• [WORK INSTRUCTION]:
Of the lines listed below, return exactly those that run from the line containing "its sign. -/" through the line containing "m _, .inf _ => if", both included.

• [RECORDS FOR THE TASK]:
*-*-*
-- ==== Sys2Proof/Machine/Num.lean ====
section
/-!
DEFINITION. Float values, exact results and rounding (R37 to R41, R49, R50): decode, operate exactly, round once,
encode.
-/

namespace Sys2Proof.Machine

/-! ### Values -/

/-- A float value: a NaN with its sign, its mantissa left-aligned to 23 bits and whether it signals (R50); an infinity;
or the number (-1)^sign x m x 2^e. -/
inductive Num where
  | nan (sign : Bool) (pay : Nat) (sig : Bool)
  | inf (sign : Bool)
  | fin (sign : Bool) (m : Nat) (e : Int)
  deriving DecidableEq, Repr

/-- The canonical quiet NaN (R50). -/
def Num.qnan : Num := .nan false 0x400000 false

def Num.isNan : Num → Bool
  | .nan _ _ _ => true
  | _ => false

def Num.isSig : Num → Bool
  | .nan _ _ s => s
  | _ => false

/-- The sign bit (Sign of R51). -/
def Num.sign : Num → Bool
  | .nan s _ _ => s
  | .inf s => s
  | .fin s _ _ => s

def Num.isZero : Num → Bool
  | .fin _ m _ => m == 0
  | _ => false

/-- The value with its sign replaced. -/
def Num.setSign (s : Bool) : Num → Num
  | .nan _ p g => .nan s p g
  | .inf _ => .inf s
  | .fin _ m e => .fin s m e

/-- A float format (R37): mantissa bits, exponent bits, smallest normal exponent, largest finite value as m x 2^e, and
whether it has infinities. -/
structure FloatSpec where
  p    : Nat
  ebits : Nat
  emin : Int
  maxM : Nat
  maxE : Int
  inf  : Bool
  deriving DecidableEq, Repr

def specF16 : FloatSpec := ⟨10, 5, -14, 2047, 5, true⟩
def specFp32 : FloatSpec := ⟨23, 8, -126, 16777215, 104, true⟩
def specBf16 : FloatSpec := ⟨7, 8, -126, 255, 120, true⟩
def specE4m3 : FloatSpec := ⟨3, 4, -6, 14, 5, false⟩
def specE5m2 : FloatSpec := ⟨2, 5, -14, 7, 13, true⟩
/-- The grid of a PZF destination: P mantissa bits, the range of fp32 (R33, R39). -/
def specPzf (p : Nat) : FloatSpec := ⟨p, 8, -126, 2 ^ (p + 1) - 1, 127 - p, true⟩

/-- The float format of a plain format code. -/
def Fmt.spec : Fmt → FloatSpec
  | .f16 => specF16
  | .bf16 => specBf16
  | .e4m3 => specE4m3
  | .e5m2 => specE5m2
  | _ => specFp32

/-- Decode a plain float (R37, R38). -/
def decodeFloat (f : Fmt) (x : Nat) : Num :=
  let sp := f.spec
  let m := x % 2 ^ sp.p
  let e := x / 2 ^ sp.p % 2 ^ sp.ebits
  let s := x / 2 ^ (sp.p + sp.ebits) % 2 == 1
  if e = 0 then .fin s m (sp.emin - sp.p)
  else if e = 2 ^ sp.ebits - 1 ∧ f = .e4m3 then
    (if m = 7 then .nan s 0x700000 false else .fin s (8 + m) 5)
  else if e = 2 ^ sp.ebits - 1 then
    (if m = 0 then .inf s else .nan s (m * 2 ^ (23 - sp.p)) (m / 2 ^ (sp.p - 1) == 0))
  else .fin s (2 ^ sp.p + m) (sp.emin - sp.p + (e : Int) - 1)

/-! ### Powers of two with an integer exponent -/

/-- m x 2^e for e >= 0, or the floor of it for e < 0. -/
def shiftFloor (m : Nat) (e : Int) : Nat := if 0 ≤ e then m * 2 ^ e.toNat else m / 2 ^ (-e).toNat

/-- Whether m1 x 2^e1 < m2 x 2^e2. -/
def ltPow (m1 : Nat) (e1 : Int) (m2 : Nat) (e2 : Int) : Bool :=
  if e1 ≤ e2 then m1 < m2 * 2 ^ (e2 - e1).toNat else m1 * 2 ^ (e1 - e2).toNat < m2

/-- Encode a value that lies on the format's grid, or an infinity or NaN (R37, R38, R50). -/
def encodeFloat (f : Fmt) (n : Num) : Nat :=
  let sp := f.spec
  let sb (s : Bool) : Nat := if s then 2 ^ (sp.p + sp.ebits) else 0
  let top : Nat := (2 ^ sp.ebits - 1) * 2 ^ sp.p
  match n with
  | .nan s pay _ =>
    if f = .e4m3 then sb s + 0x7F
    else sb s + top + (pay / 2 ^ (23 - sp.p)) % 2 ^ (sp.p - 1) + 2 ^ (sp.p - 1)
  | .inf s => sb s + top
  | .fin s m e =>
    if m = 0 then sb s
    else
      let l : Int := (Nat.log2 m : Int) + e
      if l < sp.emin then sb s + shiftFloor m (e - (sp.emin - sp.p))
      else sb s + (l - sp.emin + 1).toNat * 2 ^ sp.p + (shiftFloor m (e - (l - sp.p)) - 2 ^ sp.p)

/-! ### Rounding (R39, R40, R49) -/

/-- An exact magnitude that lies in [q, q + 1) x 2^e, and is q x 2^e when `sticky` is clear. When it is set, q has at
least 60 bits, enough for every grid and for the 32 bits the stochastic rule looks at. -/
structure Mag where
  q : Nat
  e : Int
  sticky : Bool
  deriving DecidableEq, Repr

/-- An exact result: a NaN, an infinity, or a signed magnitude. -/
inductive Exact where
  | nan (n : Num)
  | inf (sign : Bool)
  | val (sign : Bool) (m : Mag)
  deriving DecidableEq, Repr

/-- Round a magnitude to a multiple of 2^g: the multiple, and whether it differs (R40). -/
def roundTo (rm : Rm) (rand : Nat) (sign : Bool) (x : Mag) (g : Int) : Nat × Bool :=
  if g ≤ x.e then (x.q * 2 ^ (x.e - g).toNat, x.sticky)
  else
    let sh := (g - x.e).toNat
    let lo := x.q / 2 ^ sh
    let rem := x.q % 2 ^ sh
    let inexact := rem != 0 || x.sticky
    let up : Bool :=
      match rm with
      | .ne => 2 ^ sh < 2 * rem || (2 * rem == 2 ^ sh && (x.sticky || lo % 2 == 1))
      | .tz => false
      | .dn => sign && inexact
      | .up => !sign && inexact
      | .sr => 2 ^ 32 ≤ rem * 2 ^ 32 / 2 ^ sh + rand
    (if up then lo + 1 else lo, inexact)

/-- Where a rounding happens: mode, saturation, DET, the element's random word. -/
structure RoundCtx where
  rm   : Rm
  sat  : Bool
  det  : Bool
  rand : Nat
  deriving DecidableEq, Repr

/-- The result beyond the largest finite value (R39). -/
def overflowNum (c : RoundCtx) (sp : FloatSpec) (s : Bool) : Num :=
  if c.sat then .fin s sp.maxM sp.maxE
  else if !sp.inf then Num.qnan
  else
    match c.rm with
    | .ne => .inf s
    | .sr => .inf s
    | .tz => .fin s sp.maxM sp.maxE
    | .dn => if s then .inf s else .fin s sp.maxM sp.maxE
    | .up => if s then .fin s sp.maxM sp.maxE else .inf s

/-- Round an exact result to a format (Round of R51): the value and the flags OF, UF, NX. -/
def roundNum (c : RoundCtx) (sp : FloatSpec) (x : Exact) : Num × FlagSet :=
  match x with
  | .nan n => (if c.det then Num.qnan else n, noFlags)
  | .inf s =>
    if sp.inf then (.inf s, noFlags)
    else (if c.sat then .fin s sp.maxM sp.maxE else Num.qnan, { noFlags with ovf := true, nx := true })
  | .val s m =>
    if m.q = 0 ∧ m.sticky = false then (.fin s 0 0, noFlags)
    else
      let l : Int := (Nat.log2 m.q : Int) + m.e
      let g : Int := (if l < sp.emin then sp.emin else l) - sp.p
      let (n, inexact) := roundTo c.rm c.rand s m g
      if ltPow sp.maxM sp.maxE n g then (overflowNum c sp s, { noFlags with ovf := true, nx := true })
      else
        let (n', _) := roundTo c.rm c.rand s m (l - sp.p)
        let tiny := ltPow n' (l - sp.p) 1 sp.emin
        (.fin s n g, { noFlags with uf := tiny && inexact, nx := inexact })

/-! ### Exact operations (R49, R50) -/

/-- The NaN result of an operation: the first NaN operand, quietened, or the canonical NaN (R50). DET is applied by
`roundNum`. -/
def nanOf (ops : List Num) : Exact :=
  match ops.find? Num.isNan with
  | some (.nan s p _) => .nan (.nan s (p % 0x400000 + 0x400000) false)
  | _ => .nan Num.qnan

/-- NV for a signalling operand. -/
def sigFlag (ops : List Num) : FlagSet := if ops.any Num.isSig then flagNV else noFlags

/-- The magnitude of an exact dyadic number. -/
def dyadic (m : Nat) (e : Int) : Mag := ⟨m, e, false⟩

/-- The exact sum of signed dyadic numbers. A zero sum of opposite signs is +0, or -0 toward minus infinity (R40). -/
def addFin (rm : Rm) (s1 : Bool) (m1 : Nat) (e1 : Int) (s2 : Bool) (m2 : Nat) (e2 : Int) : Exact :=
  let e := min e1 e2
  let a : Int := (m1 * 2 ^ (e1 - e).toNat : Nat)
  let b : Int := (m2 * 2 ^ (e2 - e).toNat : Nat)
  let sum : Int := (if s1 then -a else a) + (if s2 then -b else b)
  if sum = 0 then .val (if s1 = s2 then s1 else (rm == .dn)) (dyadic 0 0)
  else .val (sum < 0) (dyadic sum.natAbs e)

/-- x + y. -/
def addNum (rm : Rm) (x y : Num) : Exact × FlagSet :=
  match x, y with
  | .nan _ _ _, _ => (nanOf [x, y], sigFlag [x, y])
  | _, .nan _ _ _ => (nanOf [x, y], sigFlag [x, y])
  | .inf s, .inf t => if s = t then (.inf s, noFlags) else (.nan Num.qnan, flagNV)
  | .inf s, _ => (.inf s, noFlags)
  | _, .inf t => (.inf t, noFlags)
  | .fin s m e, .fin t n f => (addFin rm s m e t n f, noFlags)

/-- -x for a finite or infinite value; a NaN keeps its sign. -/
def negNum (x : Num) : Num :=
  match x with
  | .nan _ _ _ => x
  | _ => x.setSign (!x.sign)

/-- x - y. -/
def subNum (rm : Rm) (x y : Num) : Exact × FlagSet := addNum rm x (negNum y)

/-- x times y. -/
def mulNum (x y : Num) : Exact × FlagSet :=
  let s := x.sign != y.sign
  match x, y with
  | .nan _ _ _, _ => (nanOf [x, y], sigFlag [x, y])
  | _, .nan _ _ _ => (nanOf [x, y], sigFlag [x, y])
  | .inf _, .fin _ m _ => if m = 0 then (.nan Num.qnan, flagNV) else (.inf s, noFlags)
  | .fin _ m _, .inf _ => if m = 0 then (.nan Num.qnan, flagNV) else (.inf s, noFlags)
  | .inf _, .inf _ => (.inf s, noFlags)
  | .fin _ m e, .fin _ n f => (.val s (dyadic (m * n) (e + f)), noFlags)

/-- A quotient of naturals scaled by a power of two, with at least 100 bits when it is not exact. -/
def quotMag (a b : Nat) (e : Int) : Mag :=
  let k := 100 + Nat.log2 b
  let n := a * 2 ^ k
  ⟨n / b, e - k, n % b != 0⟩

/-- x / y (R49). -/
def divNum (x y : Num) : Exact × FlagSet :=
  let s := x.sign != y.sign
  match x, y with
  | .nan _ _ _, _ => (nanOf [x, y], sigFlag [x, y])
  | _, .nan _ _ _ => (nanOf [x, y], sigFlag [x, y])
  | .inf _, .inf _ => (.nan Num.qnan, flagNV)
  | .inf _, _ => (.inf s, noFlags)
  | .fin _ _ _, .inf _ => (.val s (dyadic 0 0), noFlags)
  | .fin _ m e, .fin _ n f =>
    if n = 0 then (if m = 0 then (.nan Num.qnan, flagNV) else (.inf s, flagDZ))
    else (.val s (quotMag m n (e - f)), noFlags)

/-- The floor of a square root, by bits from `k` down. -/
def isqrtFrom (n r : Nat) : Nat → Nat
  | 0 => r
  | k + 1 => let c := r + 2 ^ k; isqrtFrom n (if c * c ≤ n then c else r) k

/-- The square root (R134). -/
def sqrtNum (x : Num) : Exact × FlagSet :=
  match x with
  | .nan _ _ _ => (nanOf [x], sigFlag [x])
  | .inf s => if s then (.nan Num.qnan, flagNV) else (.inf false, noFlags)
  | .fin s m e =>
    if m = 0 then (.val s (dyadic 0 0), noFlags)
    else if s then (.nan Num.qnan, flagNV)
    else
      let k : Nat := 160 + (if (e - 160) % 2 = 0 then 0 else 1)
      let n := m * 2 ^ k
      let r := isqrtFrom n 0 (Nat.log2 n / 2 + 1)
      (.val false ⟨r, (e - k) / 2, r * r != n⟩, noFlags)

/-- The exact sum of the product a x b (negated when `np`) and c (negated when `nc`) (R137). -/
def fmaNum (rm : Rm) (a b c : Num) (np nc : Bool) : Exact × FlagSet :=
  let sp := (a.sign != b.sign) != np
  let sc := c.sign != nc
  let bad := match a, b with
    | .inf _, .fin _ m _ => m == 0
    | .fin _ m _, .inf _ => m == 0
    | _, _ => false
  if a.isNan || b.isNan || (c.isNan && !bad) then (nanOf [a, b, c], sigFlag [a, b, c])
  else if bad then ((if c.isNan then nanOf [a, b, c] else .nan Num.qnan), flagNV)
  else
    match a, b, c with
    | .inf _, _, .inf _ => if sp = sc then (.inf sp, noFlags) else (.nan Num.qnan, flagNV)
    | _, .inf _, .inf _ => if sp = sc then (.inf sp, noFlags) else (.nan Num.qnan, flagNV)
    | .inf _, _, _ => (.inf sp, noFlags)
    | _, .inf _, _ => (.inf sp, noFlags)
    | _, _, .inf _ => (.inf sc, noFlags)
    | .fin _ m e, .fin _ n f, .fin _ k g => (addFin rm sp (m * n) (e + f) sc k g, noFlags)
    | _, _, _ => (.nan Num.qnan, noFlags)

/-- |x - y| exactly (R132, R134). -/
def absdNum (rm : Rm) (x y : Num) : Exact × FlagSet :=
  match subNum rm x y with
  | (.val _ m, fl) => (.val false m, fl)
  | (.inf _, fl) => (.inf false, fl)
  | r => r

/-- Compare finite or infinite values: -1, 0 or 1; both zeros are equal. -/
def cmpNum (x y : Num) : Int :=
  let key (n : Num) : Int := match n with
    | .inf s => if s then -2 else 2
    | .fin s m _ => if m = 0 then 0 else if s then -1 else 1
    | .nan _ _ _ => 0
  match x, y with
  | .fin s m e, .fin t n f =>
    if m ≠ 0 ∧ n ≠ 0 ∧ s = t then
      (let lt := ltPow m e n f
       let gt := ltPow n f m e
       if lt then (if s then 1 else -1) else if gt then (if s then -1 else 1) else 0)
    else if key x < key y then -1 else if key y < key x then 1 else 0
  | _, _ => if key x < key y then -1 else if key y < key x then 1 else 0

/-- x is less than y with -0 less than +0 (R134, R151). -/
def lessNum (x y : Num) : Bool :=
  let c := cmpNum x y
  c < 0 || (c == 0 && x.isZero && y.isZero && x.sign && !y.sign)

/-- A value as an exact result. -/
def exactOf (x : Num) : Exact :=
  match x with
  | .nan _ _ _ => nanOf [x]
  | .inf s => .inf s
  | .fin s m e => .val s (dyadic m e)

/-- The lesser or the greater of two values: a NaN operand makes a NaN, otherwise one operand unchanged (R134). -/
def minNum (x y : Num) : Exact × FlagSet :=
  if x.isNan || y.isNan then (nanOf [x, y], sigFlag [x, y])
  else (exactOf (if lessNum y x then y else x), noFlags)
def maxNum (x y : Num) : Exact × FlagSet :=
  if x.isNan || y.isNan then (nanOf [x, y], sigFlag [x, y])
  else (exactOf (if lessNum x y then y else x), noFlags)

/-- Round a value to an integer by the rounding mode: the integer and whether it differs (R146). -/
def roundInt (rm : Rm) (rand : Nat) (s : Bool) (m : Nat) (e : Int) : Int × Bool :=
  let (n, inexact) := roundTo rm rand s (dyadic m e) 0
  (if s then -(n : Int) else n, inexact)

/-- RoundNE into fp32 (R51): nearest even, no saturation; a NaN is canonical. -/
def roundNE (x : Exact) : Num × FlagSet := roundNum ⟨.ne, false, true, 0⟩ specFp32 x

/-! ### Random words (R41) -/

/-- h(seed, idx) (R41). -/
def hashWord (seed idx : Word) : Word :=
  let z := seed + idx * 0x9E3779B97F4A7C15
  let z := (z ^^^ (z >>> 30)) * 0xBF58476D1CE4E5B9
  let z := (z ^^^ (z >>> 27)) * 0x94D049BB133111EB
  z ^^^ (z >>> 31)

/-- RandWord at index `idx` of a seed: the low 32 bits (R41). -/
def randWord (seed idx : Word) : Nat := (hashWord seed idx).toNat % 4294967296

/-! ### Integers (R32, R133) -/

/-- Bring an exact integer into the range of a W-bit type: wrap or saturate, and IOV (R133, R32). -/
def fitInt (signed sat : Bool) (w : Nat) (x : Int) : Nat × FlagSet :=
  let lo : Int := if signed then -(2 ^ (w - 1) : Nat) else 0
  let hi : Int := if signed then (2 ^ (w - 1) : Nat) - 1 else (2 ^ w : Nat) - 1
  if lo ≤ x ∧ x ≤ hi then ((x % (2 ^ w : Nat)).toNat, noFlags)
  else if sat then (((if x < lo then lo else hi) % (2 ^ w : Nat)).toNat, flagIOV)
  else ((x % (2 ^ w : Nat)).toNat, flagIOV)

/-- The integer of a W-bit pattern. -/
def intOf (signed : Bool) (w x : Nat) : Int := if signed ∧ 2 ^ (w - 1) ≤ x then (x : Int) - (2 ^ w : Nat) else x

/-- A float brought to an integer range after rounding: a NaN gives 0 and NV, out of range the nearer bound and NV
(R146). -/
def fitFloat (c : RoundCtx) (signed : Bool) (w : Nat) (x : Num) : Nat × FlagSet :=
  let lo : Int := if signed then -(2 ^ (w - 1) : Nat) else 0
  let hi : Int := if signed then (2 ^ (w - 1) : Nat) - 1 else (2 ^ w : Nat) - 1
  let clip (neg : Bool) : Nat := ((if neg then lo else hi) % (2 ^ w : Nat)).toNat
  match x with
  | .nan _ _ _ => (0, flagNV)
  | .inf s => (clip s, flagNV)
  | .fin s m e =>
    let (n, inexact) := roundInt c.rm c.rand s m e
    if n < lo then (clip true, flagNV)
    else if hi < n then (clip false, flagNV)
    else ((n % (2 ^ w : Nat)).toNat, { noFlags with nx := inexact })

end Sys2Proof.Machine
end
*-*-*
• [TASK OUTPUT]:
/-- -x for a finite or infinite value; a NaN keeps its sign. -/
def negNum (x : Num) : Num :=
  match x with
  | .nan _ _ _ => x
  | _ => x.setSign (!x.sign)

/-- x - y. -/
def subNum (rm : Rm) (x y : Num) : Exact × FlagSet := addNum rm x (negNum y)

/-- x times y. -/
def mulNum (x y : Num) : Exact × FlagSet :=
  let s := x.sign != y.sign
  match x, y with
  | .nan _ _ _, _ => (nanOf [x, y], sigFlag [x, y])
  | _, .nan _ _ _ => (nanOf [x, y], sigFlag [x, y])
  | .inf _, .fin _ m _ => if m = 0 then (.nan Num.qnan, flagNV) else (.inf s, noFlags)
  | .fin _ m _, .inf _ => if m = 0 then (.nan Num.qnan, flagNV) else (.inf s, noFlags)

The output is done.